The 10,000 planned cuts are in addition to the 26,000 job cuts AT&T has already announced — 13,000 due to SBC’s acquisition of AT&T Corp., which closed in November, and 13,000 due to shifting priorities in its operations. The combined SBC-AT&T took the name AT&T Inc.

At the Communications Workers of America, which would have about 200,000 workers at the combined company, spokeswoman Candice Johnson said the merger would be a “good opportunity for job growth” as the company expands into new technologies.

“We’re not looking for job losses at all,” Johnson said. The union has not yet endorsed the merger.

AT&T expects the acquisition announced Sunday to save it $2 billion annually at first, increasing to $3 billion a year by 2010.

Slightly more than one third of the savings would come from reduced labor costs and consolidation of support functions and corporate staff, Lindner said.

More savings from the proposed acquisition would come from reduced advertising expenses and combining the companies’ backbone network and information-technology operations.
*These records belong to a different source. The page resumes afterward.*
/-- Settles O17: the second clause is the register frame at VF. -/
theorem flagWrittenOnlyByFlagWriters : Obligations.FlagWrittenOnlyByFlagWriters := by
  intro i s t h
  refine ⟨fun hf => ?_, fun hf hres => ?_⟩
  · obtain ⟨f, hv⟩ := (exec_effect h).flag hf
    exact hv ▸ flagByte_cases f
  · exact (exec_effect h).reg_eq (writesReg_eq_false.2 ⟨hres, fun hw => absurd hw (hf ▸ Bool.false_ne_true)⟩)

/-! ### The frame of the rest of the state -/

/-- Settles O19: a shape leaves every field but its own as it was, and whether `FX55` and `FX65` write I is the open
parameter. -/
theorem otherStateUnchangedButWritten : Obligations.OtherStateUnchangedButWritten := by
  intro i s t h
  cases exec_effect h with
  | jump | result | resultAndFlag => simp
  | index _ hi => simp [hi]
  | ret | call => simp [Instr.isCall]
  | rnd | cls | drw | ldDtVx | ldStVx | ldVxK | ldB => simp
  | storeRegs | loadRegs =>
    cases hq : Config.quirkLsIncrementI <;>
      simp [storeRegsWith, loadRegsWith, Instr.writesI, hq, State.advanceI_true, State.advanceI_false]

end Sys2Proof.Machine
end

section
/-! PROOF. The statements of the memory family. `exec_mem` says once what an instruction that completes does to memory: it
is a run of the machine's `write8` from I upward, no longer than the store width; the memory frame (O18) and the constant
font bytes (O15) are the two laws of such a run. -/

namespace Sys2Proof.Machine

/-! ### Reads -/

@[simp] theorem State.readByte_mod (s : State) (a : Nat) : s.readByte (a % 4096) = s.readByte a :=
  congrArg (Memory.read s.mem) (mod_mod_4096 a)

theorem State.readByte_of_mem {t : State} {m : Memory} (h : t.mem = m) (a : Nat) : t.readByte a = Memory.load m a :=
  congrArg (Memory.load · a) h

theorem joinBytes_toNat (hi lo : Byte) : (joinBytes hi lo).toNat = 256 * hi.toNat + lo.toNat := by
  rw [joinBytes, toNat_append_add]
  omega

/-- Settles O7: `readByte` reduces its address itself (R51), and the two bytes are joined high byte first. -/
theorem fetchIsBigEndian : Obligations.FetchIsBigEndian := by
  intro s
  rw [State.readByte_mod, State.readByte_mod]
  exact joinBytes_toNat _ _

/-! ### The font -/

theorem isFontAddr_iff {a : Nat} : isFontAddr a = true ↔ 0x050 ≤ a ∧ a < 0x0A0 := decide_eq_true_iff

theorem unlistedByte_font {k : Nat} (hk : k < 80) : unlistedByte (0x050 + k) = Config.fontTable[k] := by
  have hfont : 0x050 ≤ 0x050 + k ∧ 0x050 + k < 0x0A0 := by omega
  simp [unlistedByte, resetByteOf, hfont]

/-- Settles O14: with the invariant no font byte is listed, so each reads as reset left it. -/
theorem fontReadsFontTable : Obligations.FontReadsFontTable := by
  intro s k hk hs
  have hmod : (0x050 + k) % 4096 = 0x050 + k := Nat.mod_eq_of_lt (by omega)
  have hfont : isFontAddr ((0x050 + k) % 4096) = true := isFontAddr_iff.2 (by omega)
  calc s.readByte (0x050 + k)
      = unlistedByte ((0x050 + k) % 4096) := Memory.load_font hs.good hfont
    _ = Config.fontTable[k] := by rw [hmod, unlistedByte_font hk]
“Over the last couple of years as we have operated Cingular and our Yellow Pages venture, it became clear that there was a lot of duplication that could be eliminated,” said Duane Ackerman, chief executive of BellSouth.

Under the terms of the deal, AT&T is paying 1.325 of its own shares for each BellSouth share. AT&T shares closed Monday down 97 cents, or 3.5 percent, at $27.02 on the New York Stock Exchange.

That put the value of the offer at $35.80 per BellSouth share. Those shares rose $3.04, or 9.7 percent, to close Monday at $34.50.

The narrow difference between the AT&T offer and the market price for BellSouth shares indicated that investors believe the merger is almost certain to get through regulators.

AT&T plans to buy back stock worth at least $10 billion in the next two years, effectively paying for the premium given to BellSouth shareholders in cash, executives said.

David Kaut, a telecom regulatory analyst at the financial services firm Stifel Nicolaus & Co., said the merger would likely gain approval with modest conditions, such as divestitures of business lines in overlapping territories.

The deal would substantially expand the reach of AT&T, already the country’s largest telecommunications company by the number of customers served. BellSouth is the dominant local telephone provider in the Southeast.

The merged company would have 70 million local-line phone customers, 54.1 million wireless subscribers and nearly 10 million broadband subscribers in the 22 states where they now operate.